Given entries ▸

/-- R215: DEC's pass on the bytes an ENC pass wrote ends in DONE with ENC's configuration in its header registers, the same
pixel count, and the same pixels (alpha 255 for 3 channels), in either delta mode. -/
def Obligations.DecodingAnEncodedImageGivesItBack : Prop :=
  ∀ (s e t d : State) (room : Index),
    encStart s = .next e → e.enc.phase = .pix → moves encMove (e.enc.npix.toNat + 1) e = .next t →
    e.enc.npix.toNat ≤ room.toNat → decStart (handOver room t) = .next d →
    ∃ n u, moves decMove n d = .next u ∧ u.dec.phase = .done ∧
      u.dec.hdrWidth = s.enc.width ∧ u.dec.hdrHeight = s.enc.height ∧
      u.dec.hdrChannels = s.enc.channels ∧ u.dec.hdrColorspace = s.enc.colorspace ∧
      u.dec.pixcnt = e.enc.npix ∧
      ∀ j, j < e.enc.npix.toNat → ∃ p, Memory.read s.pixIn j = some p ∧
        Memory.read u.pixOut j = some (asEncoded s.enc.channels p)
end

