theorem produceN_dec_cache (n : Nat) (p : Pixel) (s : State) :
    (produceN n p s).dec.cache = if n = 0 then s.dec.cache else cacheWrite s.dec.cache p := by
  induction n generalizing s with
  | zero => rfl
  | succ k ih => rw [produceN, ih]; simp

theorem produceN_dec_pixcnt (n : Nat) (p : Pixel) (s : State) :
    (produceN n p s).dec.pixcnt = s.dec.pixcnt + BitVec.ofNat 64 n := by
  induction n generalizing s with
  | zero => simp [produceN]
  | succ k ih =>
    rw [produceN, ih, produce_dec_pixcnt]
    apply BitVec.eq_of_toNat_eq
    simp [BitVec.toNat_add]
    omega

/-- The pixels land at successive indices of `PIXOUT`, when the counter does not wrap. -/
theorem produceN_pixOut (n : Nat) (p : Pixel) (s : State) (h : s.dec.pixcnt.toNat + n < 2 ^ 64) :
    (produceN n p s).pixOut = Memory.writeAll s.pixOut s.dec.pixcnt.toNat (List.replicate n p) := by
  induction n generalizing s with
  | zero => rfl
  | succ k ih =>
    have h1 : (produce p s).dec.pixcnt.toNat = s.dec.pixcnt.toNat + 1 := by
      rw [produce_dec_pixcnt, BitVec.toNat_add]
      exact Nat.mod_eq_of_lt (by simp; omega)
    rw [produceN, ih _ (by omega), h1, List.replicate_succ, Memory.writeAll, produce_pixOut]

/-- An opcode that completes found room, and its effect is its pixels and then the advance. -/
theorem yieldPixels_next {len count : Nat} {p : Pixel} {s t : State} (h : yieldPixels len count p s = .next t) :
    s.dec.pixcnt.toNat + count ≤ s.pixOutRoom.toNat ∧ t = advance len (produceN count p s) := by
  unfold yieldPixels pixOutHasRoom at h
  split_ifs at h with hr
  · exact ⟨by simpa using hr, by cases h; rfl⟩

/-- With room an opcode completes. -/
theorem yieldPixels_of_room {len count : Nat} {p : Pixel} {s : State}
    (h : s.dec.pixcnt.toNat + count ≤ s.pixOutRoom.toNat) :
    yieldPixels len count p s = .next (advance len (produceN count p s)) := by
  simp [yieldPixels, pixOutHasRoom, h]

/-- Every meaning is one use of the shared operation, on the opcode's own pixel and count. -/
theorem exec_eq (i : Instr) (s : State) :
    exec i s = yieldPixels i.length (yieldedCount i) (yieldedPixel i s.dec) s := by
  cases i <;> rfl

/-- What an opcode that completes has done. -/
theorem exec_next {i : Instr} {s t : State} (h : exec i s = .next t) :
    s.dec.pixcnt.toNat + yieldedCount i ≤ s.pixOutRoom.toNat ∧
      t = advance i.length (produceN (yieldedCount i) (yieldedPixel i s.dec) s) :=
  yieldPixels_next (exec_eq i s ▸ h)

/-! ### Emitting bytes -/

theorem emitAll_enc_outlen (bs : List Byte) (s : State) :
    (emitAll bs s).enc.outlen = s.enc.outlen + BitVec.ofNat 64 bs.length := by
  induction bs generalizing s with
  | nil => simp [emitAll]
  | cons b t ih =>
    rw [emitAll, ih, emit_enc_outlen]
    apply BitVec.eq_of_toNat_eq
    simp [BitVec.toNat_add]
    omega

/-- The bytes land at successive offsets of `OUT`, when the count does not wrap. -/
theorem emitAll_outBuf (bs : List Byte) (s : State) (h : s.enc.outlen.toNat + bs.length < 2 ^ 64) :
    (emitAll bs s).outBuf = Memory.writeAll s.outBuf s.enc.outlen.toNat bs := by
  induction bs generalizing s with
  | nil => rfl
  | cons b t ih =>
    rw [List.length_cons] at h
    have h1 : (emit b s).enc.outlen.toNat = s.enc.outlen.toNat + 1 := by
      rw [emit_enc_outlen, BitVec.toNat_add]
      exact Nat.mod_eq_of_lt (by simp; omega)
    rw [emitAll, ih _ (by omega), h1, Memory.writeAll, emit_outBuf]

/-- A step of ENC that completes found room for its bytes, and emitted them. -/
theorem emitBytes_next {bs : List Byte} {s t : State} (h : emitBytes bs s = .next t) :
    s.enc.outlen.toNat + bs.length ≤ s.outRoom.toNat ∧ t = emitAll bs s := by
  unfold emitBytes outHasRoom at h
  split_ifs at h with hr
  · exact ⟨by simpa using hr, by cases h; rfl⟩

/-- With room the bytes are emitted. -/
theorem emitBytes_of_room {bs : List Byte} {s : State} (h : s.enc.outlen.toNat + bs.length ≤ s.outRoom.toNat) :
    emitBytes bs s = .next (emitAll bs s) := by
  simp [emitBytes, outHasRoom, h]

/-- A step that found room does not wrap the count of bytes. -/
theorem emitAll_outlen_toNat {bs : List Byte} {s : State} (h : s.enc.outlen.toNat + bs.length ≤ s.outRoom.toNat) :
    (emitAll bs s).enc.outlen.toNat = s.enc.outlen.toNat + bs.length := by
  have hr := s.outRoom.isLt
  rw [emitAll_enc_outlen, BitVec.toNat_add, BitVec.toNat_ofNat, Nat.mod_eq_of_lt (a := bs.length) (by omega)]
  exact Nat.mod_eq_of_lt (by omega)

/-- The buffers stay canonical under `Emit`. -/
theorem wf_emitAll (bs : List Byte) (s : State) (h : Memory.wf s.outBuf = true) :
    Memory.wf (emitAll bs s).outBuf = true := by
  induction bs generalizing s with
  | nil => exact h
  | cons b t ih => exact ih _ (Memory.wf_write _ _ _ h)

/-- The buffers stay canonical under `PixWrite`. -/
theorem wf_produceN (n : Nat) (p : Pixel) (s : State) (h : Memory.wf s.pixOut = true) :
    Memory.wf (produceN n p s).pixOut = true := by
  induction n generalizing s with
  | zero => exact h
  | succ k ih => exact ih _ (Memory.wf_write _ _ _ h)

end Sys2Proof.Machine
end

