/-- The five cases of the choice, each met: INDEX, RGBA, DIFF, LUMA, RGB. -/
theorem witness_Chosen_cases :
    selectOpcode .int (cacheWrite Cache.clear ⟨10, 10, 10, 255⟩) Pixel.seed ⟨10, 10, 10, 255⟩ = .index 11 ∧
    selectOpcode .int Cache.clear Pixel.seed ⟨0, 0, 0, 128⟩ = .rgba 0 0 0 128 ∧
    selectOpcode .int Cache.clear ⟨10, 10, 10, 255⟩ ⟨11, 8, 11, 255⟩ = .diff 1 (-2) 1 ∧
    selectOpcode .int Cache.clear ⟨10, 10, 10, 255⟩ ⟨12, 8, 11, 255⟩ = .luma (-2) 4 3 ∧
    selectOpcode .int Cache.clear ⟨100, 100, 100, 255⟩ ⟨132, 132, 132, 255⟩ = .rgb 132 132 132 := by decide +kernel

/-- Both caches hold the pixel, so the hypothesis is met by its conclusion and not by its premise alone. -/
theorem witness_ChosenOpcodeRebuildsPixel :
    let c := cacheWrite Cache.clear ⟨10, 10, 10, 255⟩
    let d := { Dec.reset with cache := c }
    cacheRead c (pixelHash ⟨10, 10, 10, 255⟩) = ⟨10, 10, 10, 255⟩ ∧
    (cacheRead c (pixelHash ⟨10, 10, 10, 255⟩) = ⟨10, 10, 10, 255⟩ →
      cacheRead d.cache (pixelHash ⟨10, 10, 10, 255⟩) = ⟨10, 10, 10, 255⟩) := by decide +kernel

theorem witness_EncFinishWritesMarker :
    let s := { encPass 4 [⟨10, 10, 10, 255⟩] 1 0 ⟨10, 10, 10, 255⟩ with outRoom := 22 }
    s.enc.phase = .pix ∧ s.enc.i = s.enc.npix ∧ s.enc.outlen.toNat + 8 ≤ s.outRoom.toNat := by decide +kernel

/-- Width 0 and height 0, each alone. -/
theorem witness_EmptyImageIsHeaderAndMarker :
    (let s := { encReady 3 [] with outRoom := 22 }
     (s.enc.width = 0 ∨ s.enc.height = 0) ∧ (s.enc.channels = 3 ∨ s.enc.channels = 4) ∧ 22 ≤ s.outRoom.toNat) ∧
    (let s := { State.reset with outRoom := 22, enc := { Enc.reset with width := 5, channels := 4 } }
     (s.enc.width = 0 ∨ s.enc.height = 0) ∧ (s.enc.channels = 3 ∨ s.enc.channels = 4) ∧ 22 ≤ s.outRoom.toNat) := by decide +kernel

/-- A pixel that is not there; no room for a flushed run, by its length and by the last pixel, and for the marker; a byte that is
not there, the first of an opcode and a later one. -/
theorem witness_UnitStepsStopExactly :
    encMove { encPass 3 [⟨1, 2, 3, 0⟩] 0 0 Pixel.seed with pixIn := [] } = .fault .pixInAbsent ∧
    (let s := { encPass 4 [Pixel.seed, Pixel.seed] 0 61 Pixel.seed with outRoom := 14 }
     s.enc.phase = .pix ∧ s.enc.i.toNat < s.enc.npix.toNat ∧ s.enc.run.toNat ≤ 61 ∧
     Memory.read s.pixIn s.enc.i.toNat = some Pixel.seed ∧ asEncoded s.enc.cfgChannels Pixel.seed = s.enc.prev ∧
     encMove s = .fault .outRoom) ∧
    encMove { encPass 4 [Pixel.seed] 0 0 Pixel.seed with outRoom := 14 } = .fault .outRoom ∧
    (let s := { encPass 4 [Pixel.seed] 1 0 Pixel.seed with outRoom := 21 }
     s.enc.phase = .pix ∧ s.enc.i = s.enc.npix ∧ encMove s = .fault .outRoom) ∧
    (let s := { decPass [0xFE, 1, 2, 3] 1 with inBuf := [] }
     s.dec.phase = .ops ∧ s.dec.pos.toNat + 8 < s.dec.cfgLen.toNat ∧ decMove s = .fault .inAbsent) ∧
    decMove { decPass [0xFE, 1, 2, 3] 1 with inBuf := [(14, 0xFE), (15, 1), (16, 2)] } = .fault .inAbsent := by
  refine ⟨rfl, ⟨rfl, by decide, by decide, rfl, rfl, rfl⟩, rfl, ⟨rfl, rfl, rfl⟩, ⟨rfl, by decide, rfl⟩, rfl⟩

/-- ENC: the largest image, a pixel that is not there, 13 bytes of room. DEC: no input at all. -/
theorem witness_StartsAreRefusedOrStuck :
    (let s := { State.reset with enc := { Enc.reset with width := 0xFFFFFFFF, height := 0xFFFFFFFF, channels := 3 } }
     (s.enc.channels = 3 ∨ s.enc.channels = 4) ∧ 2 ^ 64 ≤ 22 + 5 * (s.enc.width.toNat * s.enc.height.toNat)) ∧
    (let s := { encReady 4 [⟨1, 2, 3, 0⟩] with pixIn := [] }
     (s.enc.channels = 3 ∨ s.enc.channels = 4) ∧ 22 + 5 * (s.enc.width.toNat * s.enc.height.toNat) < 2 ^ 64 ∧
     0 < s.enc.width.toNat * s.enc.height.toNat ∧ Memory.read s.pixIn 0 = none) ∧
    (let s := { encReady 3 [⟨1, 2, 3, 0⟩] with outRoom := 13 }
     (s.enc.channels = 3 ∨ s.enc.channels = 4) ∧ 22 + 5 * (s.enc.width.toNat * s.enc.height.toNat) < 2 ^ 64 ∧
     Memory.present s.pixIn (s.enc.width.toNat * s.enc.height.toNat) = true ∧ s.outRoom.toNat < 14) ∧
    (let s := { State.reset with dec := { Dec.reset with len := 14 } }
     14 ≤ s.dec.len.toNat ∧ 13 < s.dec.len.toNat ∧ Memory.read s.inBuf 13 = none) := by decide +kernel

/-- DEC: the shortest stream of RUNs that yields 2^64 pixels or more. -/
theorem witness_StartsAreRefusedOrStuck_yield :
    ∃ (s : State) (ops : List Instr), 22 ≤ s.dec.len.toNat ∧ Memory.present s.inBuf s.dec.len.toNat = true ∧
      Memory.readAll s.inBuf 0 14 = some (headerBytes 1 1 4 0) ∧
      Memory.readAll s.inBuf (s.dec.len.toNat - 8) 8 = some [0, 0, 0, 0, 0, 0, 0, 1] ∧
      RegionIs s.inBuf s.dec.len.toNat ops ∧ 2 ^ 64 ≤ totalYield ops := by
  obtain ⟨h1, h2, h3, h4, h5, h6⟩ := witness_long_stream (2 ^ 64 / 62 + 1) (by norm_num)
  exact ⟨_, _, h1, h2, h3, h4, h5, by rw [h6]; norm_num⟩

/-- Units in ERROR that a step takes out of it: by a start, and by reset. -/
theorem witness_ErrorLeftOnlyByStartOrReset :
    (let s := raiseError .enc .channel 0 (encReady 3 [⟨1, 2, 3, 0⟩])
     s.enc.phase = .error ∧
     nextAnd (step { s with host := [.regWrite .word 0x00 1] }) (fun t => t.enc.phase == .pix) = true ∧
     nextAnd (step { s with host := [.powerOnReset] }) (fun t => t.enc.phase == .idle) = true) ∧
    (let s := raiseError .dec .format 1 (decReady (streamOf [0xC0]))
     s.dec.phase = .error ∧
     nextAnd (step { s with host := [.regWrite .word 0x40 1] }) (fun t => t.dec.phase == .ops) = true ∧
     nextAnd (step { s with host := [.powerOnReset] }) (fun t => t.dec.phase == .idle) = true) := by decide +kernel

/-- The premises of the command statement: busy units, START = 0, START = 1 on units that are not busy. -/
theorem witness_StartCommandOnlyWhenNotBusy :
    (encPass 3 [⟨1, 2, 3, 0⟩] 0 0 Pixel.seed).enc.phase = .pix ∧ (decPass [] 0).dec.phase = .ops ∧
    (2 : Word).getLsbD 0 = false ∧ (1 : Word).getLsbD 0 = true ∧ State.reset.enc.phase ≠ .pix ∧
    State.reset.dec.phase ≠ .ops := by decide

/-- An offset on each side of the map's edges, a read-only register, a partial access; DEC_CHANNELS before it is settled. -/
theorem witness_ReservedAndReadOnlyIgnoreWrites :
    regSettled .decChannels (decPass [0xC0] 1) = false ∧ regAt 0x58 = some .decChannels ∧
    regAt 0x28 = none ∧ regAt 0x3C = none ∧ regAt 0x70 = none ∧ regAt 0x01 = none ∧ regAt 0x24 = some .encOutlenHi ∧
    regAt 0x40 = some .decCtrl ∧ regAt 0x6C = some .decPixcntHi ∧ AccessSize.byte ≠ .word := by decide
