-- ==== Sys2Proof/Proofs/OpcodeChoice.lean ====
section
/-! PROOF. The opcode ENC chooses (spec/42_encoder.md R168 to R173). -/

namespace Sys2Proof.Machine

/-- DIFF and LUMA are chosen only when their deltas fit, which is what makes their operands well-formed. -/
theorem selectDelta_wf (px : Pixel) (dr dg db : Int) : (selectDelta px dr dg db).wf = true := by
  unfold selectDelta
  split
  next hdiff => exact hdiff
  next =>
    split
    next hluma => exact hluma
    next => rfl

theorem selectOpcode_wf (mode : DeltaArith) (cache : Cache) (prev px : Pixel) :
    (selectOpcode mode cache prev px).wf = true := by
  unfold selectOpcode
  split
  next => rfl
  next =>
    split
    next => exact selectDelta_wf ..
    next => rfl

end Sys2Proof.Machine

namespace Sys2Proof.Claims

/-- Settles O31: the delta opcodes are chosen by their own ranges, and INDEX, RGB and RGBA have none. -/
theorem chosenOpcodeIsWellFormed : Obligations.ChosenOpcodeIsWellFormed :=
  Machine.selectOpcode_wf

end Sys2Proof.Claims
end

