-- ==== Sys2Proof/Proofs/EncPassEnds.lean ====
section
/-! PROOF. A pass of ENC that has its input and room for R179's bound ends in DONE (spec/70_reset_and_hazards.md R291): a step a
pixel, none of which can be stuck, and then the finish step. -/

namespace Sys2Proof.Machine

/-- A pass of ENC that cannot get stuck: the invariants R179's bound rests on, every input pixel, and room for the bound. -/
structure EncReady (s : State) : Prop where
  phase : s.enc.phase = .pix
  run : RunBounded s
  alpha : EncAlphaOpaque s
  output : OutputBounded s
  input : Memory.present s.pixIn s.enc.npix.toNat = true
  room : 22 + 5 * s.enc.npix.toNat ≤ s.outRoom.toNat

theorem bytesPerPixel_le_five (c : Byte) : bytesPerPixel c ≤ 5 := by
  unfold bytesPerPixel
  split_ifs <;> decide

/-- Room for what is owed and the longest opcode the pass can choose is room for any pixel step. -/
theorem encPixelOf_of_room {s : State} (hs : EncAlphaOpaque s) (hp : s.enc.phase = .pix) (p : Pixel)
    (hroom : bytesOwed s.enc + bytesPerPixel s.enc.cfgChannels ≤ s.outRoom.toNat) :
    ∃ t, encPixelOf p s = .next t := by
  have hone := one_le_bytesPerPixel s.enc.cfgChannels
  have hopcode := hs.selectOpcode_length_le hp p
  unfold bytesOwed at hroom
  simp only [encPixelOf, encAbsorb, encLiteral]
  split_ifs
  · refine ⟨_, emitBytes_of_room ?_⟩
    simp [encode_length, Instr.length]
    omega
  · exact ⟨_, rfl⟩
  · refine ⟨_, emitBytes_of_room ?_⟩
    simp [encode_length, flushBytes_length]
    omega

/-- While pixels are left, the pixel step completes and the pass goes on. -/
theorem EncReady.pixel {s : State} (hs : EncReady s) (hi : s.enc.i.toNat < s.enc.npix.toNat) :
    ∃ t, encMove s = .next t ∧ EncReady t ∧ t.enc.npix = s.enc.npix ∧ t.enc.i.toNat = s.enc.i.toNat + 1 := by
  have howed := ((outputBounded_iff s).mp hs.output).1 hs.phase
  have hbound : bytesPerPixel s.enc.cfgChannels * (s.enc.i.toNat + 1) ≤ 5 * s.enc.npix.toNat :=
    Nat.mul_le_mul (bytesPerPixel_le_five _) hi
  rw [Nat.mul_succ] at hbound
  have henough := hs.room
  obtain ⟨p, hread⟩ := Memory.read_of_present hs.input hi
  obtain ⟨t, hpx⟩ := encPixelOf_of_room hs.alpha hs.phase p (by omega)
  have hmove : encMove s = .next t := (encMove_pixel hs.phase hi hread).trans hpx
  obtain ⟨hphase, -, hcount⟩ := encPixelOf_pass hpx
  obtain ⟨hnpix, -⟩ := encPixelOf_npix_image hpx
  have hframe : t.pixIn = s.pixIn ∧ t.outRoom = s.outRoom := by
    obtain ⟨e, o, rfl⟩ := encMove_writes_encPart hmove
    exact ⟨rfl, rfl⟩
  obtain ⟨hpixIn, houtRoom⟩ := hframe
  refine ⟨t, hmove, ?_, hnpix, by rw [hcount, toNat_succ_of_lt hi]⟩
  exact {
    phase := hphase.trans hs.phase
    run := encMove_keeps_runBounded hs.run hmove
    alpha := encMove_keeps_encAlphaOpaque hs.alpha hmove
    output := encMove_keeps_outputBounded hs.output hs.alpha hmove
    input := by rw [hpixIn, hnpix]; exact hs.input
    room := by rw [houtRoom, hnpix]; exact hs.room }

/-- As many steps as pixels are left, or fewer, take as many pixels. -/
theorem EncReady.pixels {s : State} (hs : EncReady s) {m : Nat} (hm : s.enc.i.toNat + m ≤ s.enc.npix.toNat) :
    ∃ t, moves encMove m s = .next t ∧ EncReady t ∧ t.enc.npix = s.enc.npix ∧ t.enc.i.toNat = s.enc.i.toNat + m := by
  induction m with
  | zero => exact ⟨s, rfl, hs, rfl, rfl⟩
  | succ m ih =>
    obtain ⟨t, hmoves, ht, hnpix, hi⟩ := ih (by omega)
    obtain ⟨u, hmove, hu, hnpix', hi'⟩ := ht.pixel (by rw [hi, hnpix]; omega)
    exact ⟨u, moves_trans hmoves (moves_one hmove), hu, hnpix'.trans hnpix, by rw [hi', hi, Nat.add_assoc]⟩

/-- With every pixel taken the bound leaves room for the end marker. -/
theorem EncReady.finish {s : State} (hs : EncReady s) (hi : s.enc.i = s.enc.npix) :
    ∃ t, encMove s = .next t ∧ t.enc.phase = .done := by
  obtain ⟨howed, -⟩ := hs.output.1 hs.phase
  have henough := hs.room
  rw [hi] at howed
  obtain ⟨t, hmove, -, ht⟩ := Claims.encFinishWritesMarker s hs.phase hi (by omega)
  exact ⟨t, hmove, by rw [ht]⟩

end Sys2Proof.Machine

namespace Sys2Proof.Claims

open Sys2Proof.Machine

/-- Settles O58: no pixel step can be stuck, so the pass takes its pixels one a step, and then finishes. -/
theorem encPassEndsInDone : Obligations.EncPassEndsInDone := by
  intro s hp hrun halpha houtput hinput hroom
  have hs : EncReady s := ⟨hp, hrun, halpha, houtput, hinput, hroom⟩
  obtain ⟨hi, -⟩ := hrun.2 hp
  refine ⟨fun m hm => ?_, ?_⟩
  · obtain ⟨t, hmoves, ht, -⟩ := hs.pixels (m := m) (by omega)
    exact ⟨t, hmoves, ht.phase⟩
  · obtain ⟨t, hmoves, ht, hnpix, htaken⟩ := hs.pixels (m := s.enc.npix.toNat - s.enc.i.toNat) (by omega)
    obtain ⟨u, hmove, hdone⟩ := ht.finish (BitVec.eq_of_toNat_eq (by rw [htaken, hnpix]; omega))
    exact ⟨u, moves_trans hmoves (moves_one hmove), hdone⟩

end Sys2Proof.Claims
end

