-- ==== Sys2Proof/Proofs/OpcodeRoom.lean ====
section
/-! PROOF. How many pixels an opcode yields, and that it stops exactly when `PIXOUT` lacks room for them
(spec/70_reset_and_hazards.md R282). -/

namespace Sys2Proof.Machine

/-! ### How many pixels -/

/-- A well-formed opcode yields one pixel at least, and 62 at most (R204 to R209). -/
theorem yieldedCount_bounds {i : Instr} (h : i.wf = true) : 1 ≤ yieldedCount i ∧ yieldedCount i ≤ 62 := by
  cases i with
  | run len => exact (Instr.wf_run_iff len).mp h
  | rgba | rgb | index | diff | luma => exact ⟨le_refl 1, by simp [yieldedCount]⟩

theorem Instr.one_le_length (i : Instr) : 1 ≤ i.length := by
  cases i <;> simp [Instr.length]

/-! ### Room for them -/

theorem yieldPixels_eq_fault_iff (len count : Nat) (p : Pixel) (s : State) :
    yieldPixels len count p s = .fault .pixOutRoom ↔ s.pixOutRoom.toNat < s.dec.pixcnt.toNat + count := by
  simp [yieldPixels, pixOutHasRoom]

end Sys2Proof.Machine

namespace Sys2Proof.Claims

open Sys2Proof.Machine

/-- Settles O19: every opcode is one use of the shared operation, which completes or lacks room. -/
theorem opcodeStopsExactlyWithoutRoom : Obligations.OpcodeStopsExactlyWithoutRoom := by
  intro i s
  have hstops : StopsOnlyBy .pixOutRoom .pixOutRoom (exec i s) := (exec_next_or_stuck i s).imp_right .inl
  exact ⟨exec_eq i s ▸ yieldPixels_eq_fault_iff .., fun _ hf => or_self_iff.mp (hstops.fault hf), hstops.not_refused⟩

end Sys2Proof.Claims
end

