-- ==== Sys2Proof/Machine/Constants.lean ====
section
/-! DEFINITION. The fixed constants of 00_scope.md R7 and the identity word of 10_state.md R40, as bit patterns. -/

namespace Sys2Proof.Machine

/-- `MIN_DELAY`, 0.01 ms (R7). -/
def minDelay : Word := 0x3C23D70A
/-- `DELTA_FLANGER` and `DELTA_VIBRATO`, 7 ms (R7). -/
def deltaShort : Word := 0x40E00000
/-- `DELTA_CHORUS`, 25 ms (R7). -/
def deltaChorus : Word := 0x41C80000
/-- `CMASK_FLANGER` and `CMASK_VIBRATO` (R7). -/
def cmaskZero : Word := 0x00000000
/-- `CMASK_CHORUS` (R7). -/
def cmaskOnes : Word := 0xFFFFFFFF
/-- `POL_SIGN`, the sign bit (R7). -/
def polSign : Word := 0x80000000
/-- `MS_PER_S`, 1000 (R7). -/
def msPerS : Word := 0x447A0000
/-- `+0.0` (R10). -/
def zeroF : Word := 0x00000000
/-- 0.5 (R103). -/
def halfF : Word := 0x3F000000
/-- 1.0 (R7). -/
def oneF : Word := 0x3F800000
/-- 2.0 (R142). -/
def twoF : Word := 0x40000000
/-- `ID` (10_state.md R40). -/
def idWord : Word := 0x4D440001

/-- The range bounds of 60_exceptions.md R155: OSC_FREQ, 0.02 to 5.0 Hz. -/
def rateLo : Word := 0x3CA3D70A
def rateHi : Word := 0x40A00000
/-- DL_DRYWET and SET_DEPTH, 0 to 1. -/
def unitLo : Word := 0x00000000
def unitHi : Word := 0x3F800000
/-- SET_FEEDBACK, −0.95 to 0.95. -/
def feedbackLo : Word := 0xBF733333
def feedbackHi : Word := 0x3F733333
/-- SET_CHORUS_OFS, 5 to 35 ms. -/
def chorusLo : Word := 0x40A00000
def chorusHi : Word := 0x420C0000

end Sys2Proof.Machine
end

Task ▸ Give only the lines from the one holding "t ih => exact" through the one holding "selectOpcode .int Cache.clear ⟨10, 10, 10, 255⟩ ⟨12, 8, 11, 255⟩", each restated exactly as it appears above.

Reply to the task ▸
  | cons b t ih => exact ih _ (Memory.wf_write _ _ _ h)

/-- The buffers stay canonical under `PixWrite`. -/
theorem wf_produceN (n : Nat) (p : Pixel) (s : State) (h : Memory.wf s.pixOut = true) :
    Memory.wf (produceN n p s).pixOut = true := by
  induction n generalizing s with
  | zero => exact h
  | succ k ih => exact ih _ (Memory.wf_write _ _ _ h)

end Sys2Proof.Machine
end

/-- The five cases of the choice, each met: INDEX, RGBA, DIFF, LUMA, RGB. -/
theorem witness_Chosen_cases :
    selectOpcode .int (cacheWrite Cache.clear ⟨10, 10, 10, 255⟩) Pixel.seed ⟨10, 10, 10, 255⟩ = .index 11 ∧
    selectOpcode .int Cache.clear Pixel.seed ⟨0, 0, 0, 128⟩ = .rgba 0 0 0 128 ∧
    selectOpcode .int Cache.clear ⟨10, 10, 10, 255⟩ ⟨11, 8, 11, 255⟩ = .diff 1 (-2) 1 ∧
    selectOpcode .int Cache.clear ⟨10, 10, 10, 255⟩ ⟨12, 8, 11, 255⟩ = .luma (-2) 4 3 ∧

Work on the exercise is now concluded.